Exercise aim: Copy word for word, please, the lines of the entries below running from the one containing "outside (R117). -/" to the one containing "cases r with", both ends included.

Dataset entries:
- Opening Delimiter -

-- ==== Sys2Proof/WellFormed.lean ====
section
/-! DEFINITION. Which operations a command word can spell: the address windows of spec/opcode_table.json
(`addr_range`), that is of R116 (surface), R119 (cartridge) and R142 (not STAT, not LY). -/

namespace Sys2Proof

/-- `lo ≤ addr ≤ hi`, unsigned. -/
def Addr.within (addr : Addr) (lo hi : Nat) : Bool :=
  decide (lo ≤ addr.toNat) && decide (addr.toNat ≤ hi)

/-- `SurfaceRanges` of R141: VRAM, OAM, the I/O range and IE. -/
def Addr.surfaceRange (addr : Addr) : Bool :=
  addr.within 0x8000 0x9FFF || addr.within 0xFE00 0xFE9F || addr.within 0xFF00 0xFF7F
    || addr.within 0xFFFF 0xFFFF

/-- An operation whose operands the spec's encoding admits.  Data and cycle operands are free at
their width, so only addresses are checked. -/
def Instr.wellFormed : Instr → Bool
  | .ppuAdvance _ => true
  | .cartFRdRom0 a => a.within 0x0000 0x3FFF
  | .cartFRdRomx a => a.within 0x4000 0x7FFF
  | .cartFRdRam a => a.within 0xA000 0xBFFF
  | .cartFWrRom a _ => a.within 0x0000 0x7FFF
  | .cartFWrRam a _ => a.within 0xA000 0xBFFF
  | .cartARdRom0 a => a.within 0x0000 0x3FFF
  | .cartARdRomx a => a.within 0x4000 0x7FFF
  | .cartARdRam a => a.within 0xA000 0xBFFF
  | .cartAWrRamen a _ => a.within 0x0000 0x1FFF
  | .cartAWrBank1 a _ => a.within 0x2000 0x3FFF
  | .cartAWrBank2 a _ => a.within 0x4000 0x5FFF
  | .cartAWrMode a _ => a.within 0x6000 0x7FFF
  | .cartAWrRam a _ => a.within 0xA000 0xBFFF
  | .cartBRdRom0 a => a.within 0x0000 0x3FFF
  | .cartBRdRomx a => a.within 0x4000 0x7FFF
  | .cartBRdRam a => a.within 0xA000 0xBFFF
  | .cartBWrRamen a _ => a.within 0x0000 0x1FFF
  | .cartBWrRomb a _ => a.within 0x2000 0x3FFF
  | .cartBWrHi a _ => a.within 0x4000 0x7FFF
  | .cartBWrRam a _ => a.within 0xA000 0xBFFF
  | .cartCRdRom0 a => a.within 0x0000 0x3FFF
  | .cartCRdRomx a => a.within 0x4000 0x7FFF
  | .cartCRdRam a => a.within 0xA000 0xBFFF
  | .cartCWrRamen a _ => a.within 0x0000 0x1FFF
  | .cartCWrRomb a _ => a.within 0x2000 0x3FFF
  | .cartCWrRamsel a _ => a.within 0x4000 0x5FFF
  | .cartCWrLatch a _ => a.within 0x6000 0x7FFF
  | .cartCWrRam a _ => a.within 0xA000 0xBFFF
  | .cartDRdRom0 a => a.within 0x0000 0x3FFF
  | .cartDRdRomx a => a.within 0x4000 0x7FFF
  | .cartDRdRam a => a.within 0xA000 0xBFFF
  | .cartDWrRamen a _ => a.within 0x0000 0x1FFF
  | .cartDWrRombLo a _ => a.within 0x2000 0x2FFF
  | .cartDWrRombHi a _ => a.within 0x3000 0x3FFF
  | .cartDWrRamb a _ => a.within 0x4000 0x5FFF
  | .cartDWr6000 a _ => a.within 0x6000 0x7FFF
  | .cartDWrRam a _ => a.within 0xA000 0xBFFF
  | .orchTick => true
  | .hostCommit => true
  | .cartLoad => true
  | .envRd a => a.surfaceRange
  | .envWrStat _ => true
  | .envWrLy _ => true
  | .envWr a _ => a.surfaceRange && a != 0xFF41#16 && a != 0xFF44#16
  | .ppuLcdOff => true
  | .ppuTOamVram => true
  | .ppuTVramHblank => true
  | .ppuTHblankOam => true
  | .ppuTHblankVblank => true
  | .ppuTVblankLine => true
  | .ppuTVblankOam => true
  | .ppuLycCheck => true
  | .rasterBgwin => true
  | .rasterObj => true
  | .orchStep => true
  | .orchDispatch => true

end Sys2Proof
end

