-- ==== Sys2Proof/Safety.lean ====
section
/-! DEFINITION. What counts as a well-formed state and as a safe run, in the terms the statements use: the
invariant `PpuOk` of 41_ppu_timing.md R162, the canonical form of every sparse memory, the cartridge
bounds of R243, R290, R295 and R304, and the absence of marks (R52). -/

namespace Sys2Proof.Machine

/-- No mark is set: the machine can take a step (R120, R400). -/
abbrev State.Running (s : State) : Prop := s.marks.fault = none ∧ s.marks.refusal = none

/-- The mode and the scanline agree (R162). -/
def PpuLines (s : State) : Prop :=
  (s.mode = .vblank → 144 ≤ s.line ∧ s.line ≤ 153) ∧ (s.mode ≠ .vblank → s.line ≤ 143)

/-- `PpuOk` (R162). -/
def PpuOk (s : State) : Prop := PpuLines s ∧ s.ppu.counter < threshold s.mode

/-- The surface bytes are in canonical form and lie where the surface stores plain bytes (R80). -/
def SurfaceOk (f : Surface) : Prop := Memory.wf f.mem = true ∧ Cells.inside f.mem storedByte = true

/-- An image's bytes are in canonical form and lie below its length (R49). -/
def ImageOk (img : Image) : Prop :=
  Memory.wf img.bytes = true ∧ Cells.inside img.bytes (fun i => decide (i < img.size)) = true

/-- The bank controller's registers and RAM keep their ranges (R250, R290, R295, R304). -/
def MbcOk (ramSize : Nat) : Mbc → Prop
  | .fixed => True
  | .a m => m.bank1 ≠ 0 ∧ Memory.wf m.ram = true ∧ Cells.inside m.ram (fun i => decide (i < ramSize)) = true
  | .b m => Cells.wf m.ram = true ∧ Cells.inside m.ram (fun i => decide (i < 512)) = true
  | .c m => m.romBank ≠ 0 ∧ Memory.wf m.ram = true ∧ Cells.inside m.ram (fun i => decide (i < ramSize)) = true
  | .d m => Memory.wf m.ram = true ∧ Cells.inside m.ram (fun i => decide (i < ramSize)) = true

/-- A loaded image is at least 32 KiB and a multiple of 16 KiB (R243). -/
def SizeOk (img : Image) : Prop := 0x8000 ≤ img.size ∧ img.size % 0x4000 = 0

/-- A loaded cartridge (R243, R258). -/
def CartOk (c : Cart) : Prop := ImageOk c.img ∧ SizeOk c.img ∧ MbcOk c.img.ramSize c.mbc

/-- No internal event is presented as if a rule had produced it: the words a host presents come from
outside (R117). -/
def HostInputs (s : State) : Prop := ∀ w, Input.event w ∉ s.port.inbox

/-- The invariant of the machine. -/
def Inv (s : State) : Prop :=
  PpuOk s ∧ SurfaceOk s.surface ∧ Memory.wf s.cfg.cartRamInit = true ∧ ImageOk s.port.loader
    ∧ (∀ c, s.cart = some c → CartOk c) ∧ HostInputs s

/-- The cartridge's reads cannot fault: variant B's sixteen banks lie within the image (R252). -/
def BanksReachable (s : State) : Prop :=
  ∀ img m, s.cart = some { img := img, mbc := .b m } → 0x40000 ≤ img.size

/-- The cartridge's words are not refused: variants A, C and D have an algorithm (R7, R120). -/
def VariantUsable (s : State) : Prop :=
  ∀ c, s.cart = some c → c.mbc.variant.governedByAcdModel = true → s.cfg.variantAcdModel = .physical
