/-! ## The reasons of R120 that a unit's words can have -/

/-- The rows of R120's table that speak of a unit's words, in the table's order. -/
def unitReasons : Nat → List RefusalReason
  | 0x1 => [.reservedOp]
  | 0x2 => [.reservedOp, .reservedBits, .unroutedCartAddress, .noCartridge, .unspecifiedVariant]
  | 0x3 => [.reservedOp, .reservedBits, .noCartridge]
  | 0x4 => [.reservedOp, .reservedBits, .reload]
  | 0x5 => [.reservedOp, .reservedBits, .unroutedSurfaceAddress]
  | 0x8 | 0x9 => [.reservedOp, .reservedBits, .internalEventAtInterface]
  | _ => [.reservedUnit]

/-- The reasons stand in the order of R120's table. -/
abbrev InTableOrder (rs : List RefusalReason) : Prop :=
  rs.Pairwise fun r r' => refusalRank r < refusalRank r'

theorem unitReasons_inTableOrder {u : Nat} (hu : u < 16) : InTableOrder (unitReasons u) := by
  revert u
  decide

section
variable {c : Context} {w : Word}

/-- A reason that stands in the rows of every unit of a list. -/
theorem mem_unitReasons_of_mem {r : RefusalReason} {u : Nat} {us : List Nat} (hu : u ∈ us)
    (hus : ∀ u ∈ us, r ∈ unitReasons u := by decide) : r ∈ unitReasons u := hus u hu

theorem mem_unitReasons {r : RefusalReason} (h : refusalApplies c w r) : r ∈ unitReasons (unitOf w) := by
  cases r with
  | reservedUnit => exact mem_unitReasons_of_mem h
  | reservedOp =>
    obtain ⟨h, -⟩ | ⟨h, -⟩ | ⟨h, -⟩ | ⟨h, -⟩ := h
    · exact mem_unitReasons_of_mem h
    · exact mem_unitReasons_of_mem h
    · rw [h]; decide
    · rw [h]; decide
  | reservedBits =>
    obtain ⟨h, -⟩ | ⟨h, -⟩ := h
    · exact mem_unitReasons_of_mem h
    · exact mem_unitReasons_of_mem h
  | internalEventAtInterface | noCartridge => exact mem_unitReasons_of_mem h.1
  | unroutedCartAddress | unroutedSurfaceAddress | unspecifiedVariant | reload => rw [h.1]; decide

/-! ## Checking reasons one after another -/

/-- `o` is what comes of checking the reasons of the list in turn: the first that applies, or an operation
where none does. -/
inductive Checked (c : Context) (w : Word) : List RefusalReason → Except RefusalReason Instr → Prop
  | done (i : Instr) : Checked c w [] (.ok i)
  | hit {r : RefusalReason} (rs : List RefusalReason) (h : refusalApplies c w r) : Checked c w (r :: rs) (.error r)
  | pass {r : RefusalReason} {rs : List RefusalReason} {o : Except RefusalReason Instr}
      (h : ¬ refusalApplies c w r) (rest : Checked c w rs o) : Checked c w (r :: rs) o

variable {r : RefusalReason} {rs : List RefusalReason} {o : Except RefusalReason Instr}

/-- A test of the decoder is a check of one reason. -/
theorem Checked.test {P : Prop} [Decidable P] (hP : refusalApplies c w r ↔ P) (rest : ¬ P → Checked c w rs o) :
    Checked c w (r :: rs) (if P then .error r else o) := by
  by_cases h : P
  · rw [if_pos h]
    exact .hit rs (hP.mpr h)
  · rw [if_neg h]
    exact .pass (mt hP.mp h) (rest h)

/-- Reasons checked in the table's order: the one answered is the first of the list that applies. -/
theorem Checked.error_iff (hchk : Checked c w rs o) (hord : InTableOrder rs) (r : RefusalReason) :
    o = .error r ↔ r ∈ rs ∧ refusalApplies c w r
      ∧ ∀ r' ∈ rs, refusalRank r' < refusalRank r → ¬ refusalApplies c w r' := by
  induction hchk with
  | done i => simp
  | @hit r₀ rs h₀ =>
    obtain ⟨hlt, -⟩ := List.pairwise_cons.mp hord
    constructor
    · rintro ⟨⟩
      refine ⟨.head _, h₀, fun r' hr' hrank => ?_⟩
      obtain rfl | hr' := List.mem_cons.mp hr'
      · exact absurd hrank (Nat.lt_irrefl _)
      · exact absurd (hlt r' hr') (Nat.lt_asymm hrank)
    · rintro ⟨hr, -, hfirst⟩
      obtain rfl | hr := List.mem_cons.mp hr
      · rfl
      · exact absurd h₀ (hfirst r₀ (.head _) (hlt r hr))
  | @pass r₀ rs o h₀ _ ih =>
    obtain ⟨-, hord⟩ := List.pairwise_cons.mp hord
    rw [ih hord]
    constructor
    · rintro ⟨hr, happ, hfirst⟩
      exact ⟨.tail _ hr, happ, List.forall_mem_cons.mpr ⟨fun _ => h₀, hfirst⟩⟩
    · rintro ⟨hr, happ, hfirst⟩
      obtain rfl | hr := List.mem_cons.mp hr
      · exact absurd happ h₀
      · exact ⟨hr, happ, (List.forall_mem_cons.mp hfirst).2⟩

/-! ## Each format checks its unit's reasons (R112 to R117) -/

theorem routedCart_eq_false_iff (a : Addr) :
    routedCart a = false ↔ a.within 0x8000 0x9FFF = true ∨ a.within 0xC000 0xFFFF = true := by
  have := a.isLt
  simp only [routedCart, Addr.within_iff, decide_eq_false_iff_not]
  omega

/-- `OP` 0 and 1 are the ones listed (R111). -/
theorem not_zero_and_not_one_iff {n : Nat} : ¬ n = 0 ∧ ¬ n = 1 ↔ 1 < n := by omega

theorem ppuEvent_eq_none_iff : ∀ n, ppuEvent n = none ↔ 9 < n
  | 0 | 1 | 2 | 3 | 4 | 5 | 6 | 7 | 8 | 9 => by decide
  | n + 10 => by simp [ppuEvent]

theorem orchEvent_eq_none_iff : ∀ n, orchEvent n = none ↔ 1 < n
  | 0 | 1 => by decide
  | n + 2 => by simp [orchEvent]

theorem decodePpu_checked (hu : unitOf w = 1) : Checked c w (unitReasons 1) (decodePpu w) :=
  .test (by simp [refusalApplies, hu]) fun _ => .done _

/-- Where the address is routed, the decoder's selection answers an operation (R119). -/
theorem select_isSome (v : Variant) (w : Word) (h : routedCart (addrOf w) = true) :
    ∃ i, (if opOf w = 0 then selectRead v (addrOf w) else selectWrite v (addrOf w) (dataOf w)) = some i := by
  split_ifs
  · exact selectRead_isSome v _ h
  · exact selectWrite_isSome v _ _ h

theorem decodeCart_checked (hu : unitOf w = 2) : Checked c w (unitReasons 2) (decodeCart c w) := by
  refine .test (by simp [refusalApplies, hu, not_zero_and_not_one_iff]) fun _ =>
    .test (by simp [refusalApplies, hu]) fun _ =>
      .test (by simp [refusalApplies, hu, routedCart_eq_false_iff]) fun hrouted => ?_
  cases hv : c.variant with
  | none => exact .hit _ ⟨by simp [hu], hv⟩
  | some v =>
    obtain ⟨i, hi⟩ := select_isSome v w (Bool.not_eq_false _ ▸ hrouted)
    refine .pass (by simp [refusalApplies, hv]) (.test ?_ fun _ => ?_)
    · simp [refusalApplies, hu, hv, Variant.governedByAcdModel_iff]
    · rw [hi]
      exact .done i

theorem decodeOrch_checked (hu : unitOf w = 3) : Checked c w (unitReasons 3) (decodeOrch c w) :=
  .test (by simp [refusalApplies, hu, not_zero_and_not_one_iff]) fun _ =>
    .test (by simp [refusalApplies, hu]) fun _ => .test (by simp [refusalApplies, hu]) fun _ => .done _

theorem decodeLoad_checked (hu : unitOf w = 4) : Checked c w (unitReasons 4) (decodeLoad c w) :=
  .test (by simp [refusalApplies, hu]) fun _ => .test (by simp [refusalApplies, hu]) fun _ =>
    .test (by simp [refusalApplies, hu]) fun _ => .done _

theorem decodeEnv_checked (hu : unitOf w = 5) : Checked c w (unitReasons 5) (decodeEnv w) :=
  .test (by simp [refusalApplies, hu, not_zero_and_not_one_iff]) fun _ =>
    .test (by simp [refusalApplies, hu]) fun _ =>
      .test (by simp [refusalApplies, hu, routedSurface_eq_surfaceRange]) fun _ => .done _

/-- Both lists of R117: `event` is what the unit's list names by `OP`. -/
theorem decodeEvent_checked {event : Option Instr} (hu : unitOf w = 8 ∨ unitOf w = 9)
    (hop : refusalApplies c w .reservedOp ↔ event = none) :
    Checked c w [.reservedOp, .reservedBits, .internalEventAtInterface] (decodeEvent event c w) := by
  cases event with
  | none => exact .hit _ (hop.mpr rfl)
  | some i =>
    refine .pass (by simp [hop]) (.test ?_ fun _ => .test ?_ fun _ => .done i)
    · obtain hu | hu := hu <;> simp [refusalApplies, hu]
    · obtain hu | hu := hu <;> simp [refusalApplies, hu]

theorem decode_checked (c : Context) (w : Word) : Checked c w (unitReasons (unitOf w)) (decode c w) := by
  unfold decode
  split
  next hu => exact hu ▸ decodePpu_checked hu
  next hu => exact hu ▸ decodeCart_checked hu
  next hu => exact hu ▸ decodeOrch_checked hu
  next hu => exact hu ▸ decodeLoad_checked hu
  next hu => exact hu ▸ decodeEnv_checked hu
  next hu =>
    rw [hu]
    exact decodeEvent_checked (.inl hu) (by simp [refusalApplies, hu, ppuEvent_eq_none_iff])
  next hu =>
    rw [hu]
    exact decodeEvent_checked (.inr hu)
      (by simp [refusalApplies, hu, orchEvent_eq_none_iff, not_zero_and_not_one_iff])
  next h1 h2 h3 h4 h5 h8 h9 =>
    have hne : unitOf w < 16 ∧ unitOf w ≠ 1 ∧ unitOf w ≠ 2 ∧ unitOf w ≠ 3 ∧ unitOf w ≠ 4 ∧ unitOf w ≠ 5
        ∧ unitOf w ≠ 8 ∧ unitOf w ≠ 9 := ⟨unitOf_lt w, h1, h2, h3, h4, h5, h8, h9⟩
    have hreserved : unitOf w ∈ [0x0, 0x6, 0x7, 0xA, 0xB, 0xC, 0xD, 0xE, 0xF] := by
      simp only [List.mem_cons, List.not_mem_nil, or_false]
      omega
    rw [(by decide : ∀ u ∈ _, unitReasons u = [.reservedUnit]) (unitOf w) hreserved]
    exact .hit [] hreserved
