/-! ### setRingCount -/

@[simp] theorem State.setRingCount_cfg (c : Word) : (s.setRingCount c).cfg = s.cfg := rfl
@[simp] theorem State.setRingCount_ctrl (c : Word) : (s.setRingCount c).ctrl = s.ctrl := rfl
@[simp] theorem State.setRingCount_done (c : Word) : (s.setRingCount c).done = s.done := rfl
@[simp] theorem State.setRingCount_error (c : Word) : (s.setRingCount c).error = s.error := rfl
@[simp] theorem State.setRingCount_rstate (c : Word) : (s.setRingCount c).rstate = s.rstate := rfl
@[simp] theorem State.setRingCount_dataIn (c : Word) : (s.setRingCount c).dataIn = s.dataIn := rfl
@[simp] theorem State.setRingCount_result (c : Word) : (s.setRingCount c).result = s.result := rfl
@[simp] theorem State.setRingCount_crc (c : Word) : (s.setRingCount c).crc = s.crc := rfl
@[simp] theorem State.setRingCount_ringCount (c : Word) : (s.setRingCount c).ringCount = c := rfl
@[simp] theorem State.setRingCount_ringNodes (c : Word) : (s.setRingCount c).ringNodes = s.ringNodes := rfl
@[simp] theorem State.setRingCount_lk (c : Word) : (s.setRingCount c).lk = s.lk := rfl
@[simp] theorem State.setRingCount_digest (c : Word) : (s.setRingCount c).digest = s.digest := rfl
@[simp] theorem State.setRingCount_ring (c : Word) : (s.setRingCount c).ring = s.ring := rfl
@[simp] theorem State.setRingCount_md5 (c : Word) : (s.setRingCount c).md5 = s.md5 := rfl
@[simp] theorem State.setRingCount_latch (c : Word) : (s.setRingCount c).latch = s.latch := rfl
@[simp] theorem State.setRingCount_script (c : Word) : (s.setRingCount c).script = s.script := rfl
@[simp] theorem State.setRingCount_rdata (c : Word) : (s.setRingCount c).rdata = s.rdata := rfl
@[simp] theorem State.setRingCount_epoch (c : Word) : (s.setRingCount c).epoch = s.epoch := rfl

/-! ### setRingEntry -/

@[simp] theorem State.setRingEntry_cfg (i : Nat) (e : RingPoint) : (s.setRingEntry i e).cfg = s.cfg := rfl
@[simp] theorem State.setRingEntry_ctrl (i : Nat) (e : RingPoint) : (s.setRingEntry i e).ctrl = s.ctrl := rfl
@[simp] theorem State.setRingEntry_done (i : Nat) (e : RingPoint) : (s.setRingEntry i e).done = s.done := rfl
@[simp] theorem State.setRingEntry_error (i : Nat) (e : RingPoint) : (s.setRingEntry i e).error = s.error := rfl
@[simp] theorem State.setRingEntry_rstate (i : Nat) (e : RingPoint) : (s.setRingEntry i e).rstate = s.rstate := rfl
@[simp] theorem State.setRingEntry_dataIn (i : Nat) (e : RingPoint) : (s.setRingEntry i e).dataIn = s.dataIn := rfl
@[simp] theorem State.setRingEntry_result (i : Nat) (e : RingPoint) : (s.setRingEntry i e).result = s.result := rfl
@[simp] theorem State.setRingEntry_crc (i : Nat) (e : RingPoint) : (s.setRingEntry i e).crc = s.crc := rfl
@[simp] theorem State.setRingEntry_ringCount (i : Nat) (e : RingPoint) : (s.setRingEntry i e).ringCount = s.ringCount := rfl
@[simp] theorem State.setRingEntry_ringNodes (i : Nat) (e : RingPoint) : (s.setRingEntry i e).ringNodes = s.ringNodes := rfl
@[simp] theorem State.setRingEntry_lk (i : Nat) (e : RingPoint) : (s.setRingEntry i e).lk = s.lk := rfl
@[simp] theorem State.setRingEntry_digest (i : Nat) (e : RingPoint) : (s.setRingEntry i e).digest = s.digest := rfl
@[simp] theorem State.setRingEntry_ring (i : Nat) (e : RingPoint) : (s.setRingEntry i e).ring = Memory.write s.ring i e := rfl
@[simp] theorem State.setRingEntry_md5 (i : Nat) (e : RingPoint) : (s.setRingEntry i e).md5 = s.md5 := rfl
@[simp] theorem State.setRingEntry_latch (i : Nat) (e : RingPoint) : (s.setRingEntry i e).latch = s.latch := rfl
@[simp] theorem State.setRingEntry_script (i : Nat) (e : RingPoint) : (s.setRingEntry i e).script = s.script := rfl
@[simp] theorem State.setRingEntry_rdata (i : Nat) (e : RingPoint) : (s.setRingEntry i e).rdata = s.rdata := rfl
@[simp] theorem State.setRingEntry_epoch (i : Nat) (e : RingPoint) : (s.setRingEntry i e).epoch = s.epoch := rfl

- Closing Delimiter -

Solution to this task:
outside (R117). -/
def HostInputs (s : State) : Prop := ∀ w, Input.event w ∉ s.port.inbox

/-- The invariant of the machine. -/
def Inv (s : State) : Prop :=
  PpuOk s ∧ SurfaceOk s.surface ∧ Memory.wf s.cfg.cartRamInit = true ∧ ImageOk s.port.loader
    ∧ (∀ c, s.cart = some c → CartOk c) ∧ HostInputs s

/-- The cartridge's reads cannot fault: variant B's sixteen banks lie within the image (R252). -/
def BanksReachable (s : State) : Prop :=
  ∀ img m, s.cart = some { img := img, mbc := .b m } → 0x40000 ≤ img.size

/-- The cartridge's words are not refused: variants A, C and D have an algorithm (R7, R120). -/
def VariantUsable (s : State) : Prop :=
  ∀ c, s.cart = some c → c.mbc.variant.governedByAcdModel = true → s.cfg.variantAcdModel = .physical
/-! ## The reasons of R120 that a unit's words can have -/

/-- The rows of R120's table that speak of a unit's words, in the table's order. -/
def unitReasons : Nat → List RefusalReason
  | 0x1 => [.reservedOp]
  | 0x2 => [.reservedOp, .reservedBits, .unroutedCartAddress, .noCartridge, .unspecifiedVariant]
  | 0x3 => [.reservedOp, .reservedBits, .noCartridge]
  | 0x4 => [.reservedOp, .reservedBits, .reload]
  | 0x5 => [.reservedOp, .reservedBits, .unroutedSurfaceAddress]
  | 0x8 | 0x9 => [.reservedOp, .reservedBits, .internalEventAtInterface]
  | _ => [.reservedUnit]

/-- The reasons stand in the order of R120's table. -/
abbrev InTableOrder (rs : List RefusalReason) : Prop :=
  rs.Pairwise fun r r' => refusalRank r < refusalRank r'

theorem unitReasons_inTableOrder {u : Nat} (hu : u < 16) : InTableOrder (unitReasons u) := by
  revert u
  decide

section
variable {c : Context} {w : Word}

/-- A reason that stands in the rows of every unit of a list. -/
theorem mem_unitReasons_of_mem {r : RefusalReason} {u : Nat} {us : List Nat} (hu : u ∈ us)
    (hus : ∀ u ∈ us, r ∈ unitReasons u := by decide) : r ∈ unitReasons u := hus u hu

theorem mem_unitReasons {r : RefusalReason} (h : refusalApplies c w r) : r ∈ unitReasons (unitOf w) := by
  cases r with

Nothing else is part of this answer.